***** DATA LISTING
-- ==== Sys2Proof/Laws/Access.lean ====
section
/-!
SUPPORT. One lemma per shared operation that says once everything it can do: reading and checking a block of bytes, a
single-item load, a single-item store, the load and the store of a run of registers.
-/

namespace Sys2Proof.Machine

/-! ## Admission -/

/-- A block without an admission fault: every byte is admitted (20_memory.md R21, R22). -/
theorem State.admissionFault_none {s : State} {a g k m : Nat} :
    s.admissionFault a g k m = none ↔ ∀ j, j < m → s.admits (a + k + j) = true := by
  induction m generalizing k with
  | zero => simp [State.admissionFault]
  | succ m ih =>
    rw [State.admissionFault]
    split
    · rename_i hadm
      rw [ih]
      constructor
      · intro h j hj
        cases j with
        | zero => simpa using hadm
        | succ j => have := h j (by omega); rwa [show a + k + (j + 1) = a + (k + 1) + j by omega]
      · intro h j hj
        have := h (j + 1) (by omega)
        rwa [show a + k + (j + 1) = a + (k + 1) + j by omega] at this
    · rename_i hadm
      simp only [reduceCtorEq, false_iff, Classical.not_forall]
      exact ⟨0, by omega, by simpa using hadm⟩

/-- A block with an admission fault: the DSI of its first byte that is not admitted (20_memory.md R21, R22). -/
theorem State.admissionFault_some {s : State} {a g k m : Nat} {f : Fault} :
    s.admissionFault a g k m = some f ↔
      ∃ j, j < m ∧ (∀ i, i < j → s.admits (a + k + i) = true) ∧ s.admits (a + k + j) = false ∧
        f = .dsi (itemAddr a g (k + j)) := by
  induction m generalizing k with
  | zero => simp [State.admissionFault]
  | succ m ih =>
    rw [State.admissionFault]
    split
    · rename_i hadm
      rw [ih]
      constructor
      · rintro ⟨j, hj, hpre, h1, h2⟩
        refine ⟨j + 1, by omega, fun i hi => ?_, ?_, ?_⟩
        · cases i with
          | zero => simpa using hadm
          | succ i => have := hpre i (by omega); rwa [show a + k + (i + 1) = a + (k + 1) + i by omega]
        · rwa [show a + k + (j + 1) = a + (k + 1) + j by omega]
        · rwa [show k + (j + 1) = k + 1 + j by omega]
      · rintro ⟨j, hj, hpre, h1, h2⟩
        cases j with
        | zero => rw [Nat.add_zero, hadm] at h1; simp at h1
        | succ j =>
          refine ⟨j, by omega, fun i hi => ?_, ?_, ?_⟩
          · have := hpre (i + 1) (by omega); rwa [show a + k + (i + 1) = a + (k + 1) + i by omega] at this
          · rwa [show a + k + (j + 1) = a + (k + 1) + j by omega] at h1
          · rwa [show k + (j + 1) = k + 1 + j by omega] at h2
    · rename_i hadm
      simp only [Option.some.injEq]
      constructor
      · rintro rfl
        exact ⟨0, by omega, by simp, by simpa using hadm, rfl⟩
      · rintro ⟨j, hj, hpre, h1, h2⟩
        cases j with
        | zero => exact h2.symm
        | succ j => exact absurd (by simpa using hpre 0 (by omega)) hadm

/-- Byte `k < g` of an access of one item lies in the item at the access's own address: a DSI of a single item
records the EA (60_exceptions.md R110). -/
theorem itemAddr_single {ea : Word} {g k : Nat} (h : k < g) : itemAddr ea.toNat g k = ea := by
  simp [itemAddr, Nat.div_eq_of_lt h]

/-! ## Items and blocks read -/

/-- A byte can be read: it is admitted and holds a value. -/
abbrev State.readable (s : State) (a : Nat) : Prop := s.admits a = true ∧ (s.byteAt a).isSome = true

/-- Bytes that all hold values. -/
theorem State.byteValues_ok {s : State} {a m : Nat} {bs : List Byte} :
    s.byteValues a m = .ok bs ↔ bs.length = m ∧ ∀ j, j < m → s.byteAt (a + j) = bs[j]? := by
  induction m generalizing a bs with
  | zero =>
    simp only [State.byteValues, Except.ok.injEq, List.length_eq_zero_iff, Nat.not_lt_zero, false_implies,
      implies_true, and_true]
    exact eq_comm
  | succ m ih =>
    rw [State.byteValues]
    constructor
    · intro h
      cases hb : s.byteAt a with
      | none => rw [hb] at h; cases h
      | some b =>
        rw [hb] at h
        cases hr : s.byteValues (a + 1) m with
        | error f => rw [hr] at h; cases h
        | ok cs =>
          rw [hr] at h
          cases h
          obtain ⟨hl, h⟩ := ih.1 hr
          refine ⟨by simp [hl], fun j hj => ?_⟩
          cases j with
          | zero => simpa using hb
          | succ j =>
            have := h j (by omega)
            rwa [show a + (j + 1) = a + 1 + j by omega, List.getElem?_cons_succ]
    · rintro ⟨hl, h⟩
      cases bs with
      | nil => simp at hl
      | cons b bs =>
        have h0 : s.byteAt a = some b := by simpa using h 0 (by omega)
        have hr : s.byteValues (a + 1) m = .ok bs := ih.2 ⟨by simpa using hl, fun j hj => by
          have := h (j + 1) (by omega)
          rwa [show a + (j + 1) = a + 1 + j by omega, List.getElem?_cons_succ] at this⟩
        simp only [h0, hr]

/-- Bytes of which one holds no value: the first of these decides. -/
theorem State.byteValues_error {s : State} {a m : Nat} {f : Fault} :
    s.byteValues a m = .error f ↔
      ∃ j, j < m ∧ (∀ i, i < j → (s.byteAt (a + i)).isSome = true) ∧ s.byteAt (a + j) = none ∧
        f = .unwrittenMemory (BitVec.ofNat 32 (a + j)) := by
  induction m generalizing a with
  | zero => simp [State.byteValues]
  | succ m ih =>
    rw [State.byteValues]
    constructor
    · intro h
      cases hb : s.byteAt a with
      | none => rw [hb] at h; cases h; exact ⟨0, by omega, by simp, hb, rfl⟩
      | some b =>
        rw [hb] at h
        cases hr : s.byteValues (a + 1) m with
        | ok cs => rw [hr] at h; cases h
        | error g =>
          rw [hr] at h
          cases h
          obtain ⟨j, hj, hpre, hn, hf⟩ := ih.1 hr
          refine ⟨j + 1, by omega, fun i hi => ?_, ?_, ?_⟩
          · cases i with
            | zero => simp [hb]
            | succ i => have := hpre i (by omega); rwa [show a + (i + 1) = a + 1 + i by omega]
          · rwa [show a + (j + 1) = a + 1 + j by omega]
          · rwa [show a + (j + 1) = a + 1 + j by omega]
    · rintro ⟨j, hj, hpre, hn, hf⟩
      cases j with
      | zero => rw [Nat.add_zero] at hn hf; rw [hn, hf]
      | succ j =>
        obtain ⟨b, hb⟩ := Option.isSome_iff_exists.1 (hpre 0 (by omega))
        rw [Nat.add_zero] at hb
        have hr : s.byteValues (a + 1) m = .error f := ih.2 ⟨j, by omega, fun i hi => by
          have := hpre (i + 1) (by omega); rwa [show a + (i + 1) = a + 1 + i by omega] at this,
          by rwa [show a + (j + 1) = a + 1 + j by omega] at hn, by rwa [show a + (j + 1) = a + 1 + j by omega] at hf⟩
        rw [hb, hr]
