-- ==== Sys2Proof/Tests/Slice0.lean ====
section
/-!
SUPPORT. The model's own tests and the witnesses of the obligations' hypotheses. The words and the expected values are
those of spec/95_test_vectors.md (the vector's id stands at each test) and of the examples in the instructions' rules.
-/

namespace Sys2Proof.Tests

open Sys2Proof.Machine Sys2Proof.Claims

/-! ## Helpers -/

/-- A launch at 0x100 with these registers and this memory, every other register zero. -/
def start (regs : List (Reg × Word)) (mem : Memory) : State :=
  regs.foldl (fun s p => s.setReg p.1 p.2) { State.reset with mem := mem }

/-- The same with only the addresses below `n` admitted. -/
def State.below (s : State) (n : Nat) : State := { s with platform := { s.platform with memAdmit := [⟨0, n⟩] } }

/-- The same under policy perform. -/
def State.performs (s : State) : State := { s with platform := { s.platform with misalignedPolicy := .perform } }

/-- The same with a byte count. -/
def State.counts (s : State) (n : BitVec 7) : State := { s with xerBc := n }

/-- Bytes from an address up. -/
def bytesAt (a : Nat) (bs : List Nat) : Memory := Memory.place [] a (bs.map (BitVec.ofNat 8))

/-- The instruction completes, in a state with this property. -/
def gives (i : Instr) (s : State) (p : State → Bool) : Bool :=
  match exec i s with
  | .next t => decide (t.pc = s.pc + 4) && t.fault.isNone && p t
  | _ => false

/-- The instruction raises this exception and changes nothing else. -/
def raises (i : Instr) (s : State) (f : Fault) : Bool :=
  match exec i s with
  | .next t => decide (t = raisedOnly s f)
  | _ => false

/-- The instruction raises this exception, and what else it leaves has this property. -/
def stopsWith (i : Instr) (s : State) (f : Fault) (p : State → Bool) : Bool :=
  match exec i s with
  | .next t => decide (t.fault = some ⟨f, s.pc⟩ ∧ t.pc = s.pc) && p t
  | _ => false

/-- The instruction is refused for this reason. -/
def refuses (i : Instr) (s : State) (r : Refusal) : Bool :=
  match exec i s with
  | .refused r' => decide (r' = r)
  | _ => false

def answers (o : Host.Outcome State Fault Refusal) : Bool :=
  match o with
  | .next _ => true
  | _ => false

theorem exists_of_answers {o : Host.Outcome State Fault Refusal} (h : answers o = true) : ∃ t, o = .next t := by
  cases o with
  | next t => exact ⟨t, rfl⟩
  | fault f => cases h
  | refused r => cases h

/-- The load table's memory, 80 01 FF 7F at 0x1000. -/
def mem1 : Memory := bytesAt 0x1000 [0x80, 0x01, 0xFF, 0x7F]

/-- The multiple table's memory. -/
def memM : Memory :=
  bytesAt 0x1000 [0x10, 0x11, 0x12, 0x13, 0x20, 0x21, 0x22, 0x23, 0x30, 0x31, 0x32, 0x33]

/-- The string table's memory. -/
def memT : Memory := bytesAt 0x1001 [0x11, 0x22, 0x33, 0x44, 0x55, 0x66, 0x77, 0x88, 0x99]

/-! ## Well-formedness: an ill-formed term for each check of 30_encoding.md R42 -/

/-- L12. -/
theorem test_wellFormed_row1_base_zero : Instr.invalidRow (.lbzu 3 1 0) = some .loadUpdate := by decide

/-- L38. -/
theorem test_wellFormed_row1_base_destination : Instr.invalidRow (.lwzu 3 4 3) = some .loadUpdate := by decide

/-- L40. -/
theorem test_wellFormed_row1_indexed : Instr.invalidRow (.lwzux 3 0 5) = some .loadUpdate := by decide

/-- S6. -/
theorem test_wellFormed_row2 : Instr.invalidRow (.stbu 3 1 0) = some .storeUpdate := by decide

/-- S22. -/
theorem test_wellFormed_row2_indexed : Instr.invalidRow (.stwux 3 0 4) = some .storeUpdate := by decide

/-- M5. -/
theorem test_wellFormed_row4 : Instr.invalidRow (.lmw 29 0 31) = some .lmwRange := by decide

/-- M6. -/
theorem test_wellFormed_row4_zero : Instr.invalidRow (.lmw 0 0 0) = some .lmwRange := by decide

/-- T7. -/
theorem test_wellFormed_row6 : Instr.invalidRow (.lswi 3 4 8) = some .lswiRange := by decide

/-- T8. -/
theorem test_wellFormed_row6_wraps_to_r0 : Instr.invalidRow (.lswi 31 0 8) = some .lswiRange := by decide

/-- T12. -/
theorem test_wellFormed_row7_destination_base : Instr.invalidRow (.lswx 5 5 10) = some .lswxRange := by decide

/-- R103. -/
theorem test_wellFormed_row7_destination_index : Instr.invalidRow (.lswx 5 4 5) = some .lswxRange := by decide

/-- S5. -/
theorem test_wellFormed_valid_store_update_of_base : Instr.invalidRow (.stbu 4 1 4) = none := by decide

/-- M3. -/
theorem test_wellFormed_valid_lmw_absolute : Instr.invalidRow (.lmw 30 0x1004 0) = none := by decide

/-- T24. -/
theorem test_wellFormed_valid_lswi_wrapping : Instr.invalidRow (.lswi 30 10 12) = none := by decide

/-- Row 3, which the decoder checks: stwx with bit 0 set (S18). -/
theorem test_wellFormed_row3 : decodeWord 0x7C64292F = .error (.invalidForm .storeRc) := by decide

/-- Row 5: lwzx with bit 0 set (L41). -/
theorem test_wellFormed_row5 : decodeWord 0x7C64282F = .error (.invalidForm .loadRc) := by decide

/-! ## Decoding: a word of each instruction. In binary, with the fields' widths of R35 and R36, one of each family;
then the words of the vectors -/

/-- lbz r3,5(r4): opcode 34, rD 3, rA 4, d 5. -/
theorem test_bits_lbz : decodeWord 0b10001000011001000000000000000101 = .ok (.lbz 3 5 4) := by decide

/-- lwzux r3,r4,r5: opcode 31, rD 3, rA 4, rB 5, XO 55, bit 0 zero. -/
theorem test_bits_lwzux : decodeWord 0b01111100011001000010100001101110 = .ok (.lwzux 3 4 5) := by decide

/-- stw r3,-4(r1): opcode 36, rS 3, rA 1, d -4. -/
theorem test_bits_stw : decodeWord 0b10010000011000011111111111111100 = .ok (.stw 3 0xFFFC 1) := by decide

/-- lwbrx r3,r4,r5: opcode 31, rD 3, rA 4, rB 5, XO 534. -/
theorem test_bits_lwbrx : decodeWord 0b01111100011001000010110000101100 = .ok (.lwbrx 3 4 5) := by decide

/-- lmw r29,0(r4): opcode 46, rD 29, rA 4, d 0. -/
theorem test_bits_lmw : decodeWord 0b10111011101001000000000000000000 = .ok (.lmw 29 0 4) := by decide

/-- lswi r5,r4,8: opcode 31, rD 5, rA 4, NB 8, XO 597. -/
theorem test_bits_lswi : decodeWord 0b01111100101001000100010010101010 = .ok (.lswi 5 4 8) := by decide

/-- L3. -/
theorem test_decode_lbz : decodeWord 0x8864FFFF = .ok (.lbz 3 0xFFFF 4) := by decide

/-- L7. -/
theorem test_decode_lbzx : decodeWord 0x7C6000AE = .ok (.lbzx 3 0 0) := by decide

/-- L9. -/
theorem test_decode_lbzu : decodeWord 0x8C640003 = .ok (.lbzu 3 3 4) := by decide

/-- L14. -/
theorem test_decode_lbzux : decodeWord 0x7C6418EE = .ok (.lbzux 3 4 3) := by decide

/-- L16. -/
theorem test_decode_lhz : decodeWord 0xA0640002 = .ok (.lhz 3 2 4) := by decide

/-- L19. -/
theorem test_decode_lhzx : decodeWord 0x7C642A2E = .ok (.lhzx 3 4 5) := by decide

/-- L20. -/
theorem test_decode_lhzu : decodeWord 0xA464FFFE = .ok (.lhzu 3 0xFFFE 4) := by decide

/-- L21. -/
theorem test_decode_lhzux : decodeWord 0x7C642A6E = .ok (.lhzux 3 4 5) := by decide

/-- L22. -/
theorem test_decode_lha : decodeWord 0xA8640000 = .ok (.lha 3 0 4) := by decide

/-- L27. -/
theorem test_decode_lhax : decodeWord 0x7C602AAE = .ok (.lhax 3 0 5) := by decide

/-- L28. -/
theorem test_decode_lhau : decodeWord 0xAC640002 = .ok (.lhau 3 2 4) := by decide

/-- L29. -/
theorem test_decode_lhaux : decodeWord 0x7C642AEE = .ok (.lhaux 3 4 5) := by decide

/-- L32. -/
theorem test_decode_lwz : decodeWord 0x80648000 = .ok (.lwz 3 0x8000 4) := by decide

/-- L36. -/
theorem test_decode_lwzx : decodeWord 0x7C64282E = .ok (.lwzx 3 4 5) := by decide

/-- L37. -/
theorem test_decode_lwzu : decodeWord 0x8464FFFC = .ok (.lwzu 3 0xFFFC 4) := by decide

/-- L39. -/
theorem test_decode_lwzux : decodeWord 0x7C64286E = .ok (.lwzux 3 4 5) := by decide

/-- S1. -/
theorem test_decode_stb : decodeWord 0x98640000 = .ok (.stb 3 0 4) := by decide

/-- S3. -/
theorem test_decode_stbx : decodeWord 0x7C6429AE = .ok (.stbx 3 4 5) := by decide

/-- S5. -/
theorem test_decode_stbu : decodeWord 0x9C840001 = .ok (.stbu 4 1 4) := by decide

/-- S7. -/
theorem test_decode_stbux : decodeWord 0x7C6429EE = .ok (.stbux 3 4 5) := by decide

/-- S8. -/
theorem test_decode_sth : decodeWord 0xB0640000 = .ok (.sth 3 0 4) := by decide

/-- S11. -/
theorem test_decode_sthx : decodeWord 0x7C602B2E = .ok (.sthx 3 0 5) := by decide

/-- S12. -/
theorem test_decode_sthu : decodeWord 0xB464FFFE = .ok (.sthu 3 0xFFFE 4) := by decide

/-- S13. -/
theorem test_decode_sthux : decodeWord 0x7C842B6E = .ok (.sthux 4 4 5) := by decide

/-- S14. -/
theorem test_decode_stw : decodeWord 0x90640000 = .ok (.stw 3 0 4) := by decide

/-- S17. -/
theorem test_decode_stwx : decodeWord 0x7C64292E = .ok (.stwx 3 4 5) := by decide

/-- S19. -/
theorem test_decode_stwu : decodeWord 0x9421FFF0 = .ok (.stwu 1 0xFFF0 1) := by decide

/-- S21. -/
theorem test_decode_stwux : decodeWord 0x7C64216E = .ok (.stwux 3 4 4) := by decide

/-- B2. -/
theorem test_decode_lhbrx : decodeWord 0x7C642E2C = .ok (.lhbrx 3 4 5) := by decide

/-- B4. -/
theorem test_decode_lwbrx : decodeWord 0x7C642C2C = .ok (.lwbrx 3 4 5) := by decide

/-- B7. -/
theorem test_decode_sthbrx : decodeWord 0x7C642F2C = .ok (.sthbrx 3 4 5) := by decide

/-- B9. -/
theorem test_decode_stwbrx : decodeWord 0x7C601D2C = .ok (.stwbrx 3 0 3) := by decide

/-- M1. -/
theorem test_decode_lmw : decodeWord 0xBBA40000 = .ok (.lmw 29 0 4) := by decide

/-- M11. -/
theorem test_decode_stmw : decodeWord 0xBFDFFFF8 = .ok (.stmw 30 0xFFF8 31) := by decide

/-- T5. -/
theorem test_decode_lswi : decodeWord 0x7FE44CAA = .ok (.lswi 31 4 9) := by decide

/-- T10. -/
theorem test_decode_lswx : decodeWord 0x7CA4542A = .ok (.lswx 5 4 10) := by decide

/-- T18. -/
theorem test_decode_stswi : decodeWord 0x7FE435AA = .ok (.stswi 31 4 6) := by decide

/-- T20. -/
theorem test_decode_stswx : decodeWord 0x7CA4552A = .ok (.stswx 5 4 10) := by decide

/-- A word of another instruction, addi r3,0,1, is NotInScope (R43). -/
theorem test_decode_other : decodeWord 0x38600001 = .error (.notInScope 0x38600001) := by decide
**********
= REQUIRED WORK =
From the entries above, extract only the lines running from the one containing "def raises (i" through the one containing "cases o with", inclusive.

= RESPONSE BOX =
def raises (i : Instr) (s : State) (f : Fault) : Bool :=
  match exec i s with
  | .next t => decide (t = raisedOnly s f)
  | _ => false

/-- The instruction raises this exception, and what else it leaves has this property. -/
def stopsWith (i : Instr) (s : State) (f : Fault) (p : State → Bool) : Bool :=
  match exec i s with
  | .next t => decide (t.fault = some ⟨f, s.pc⟩ ∧ t.pc = s.pc) && p t
  | _ => false

/-- The instruction is refused for this reason. -/
def refuses (i : Instr) (s : State) (r : Refusal) : Bool :=
  match exec i s with
  | .refused r' => decide (r' = r)
  | _ => false

def answers (o : Host.Outcome State Fault Refusal) : Bool :=
  match o with
  | .next _ => true
  | _ => false

theorem exists_of_answers {o : Host.Outcome State Fault Refusal} (h : answers o = true) : ∃ t, o = .next t := by
  cases o with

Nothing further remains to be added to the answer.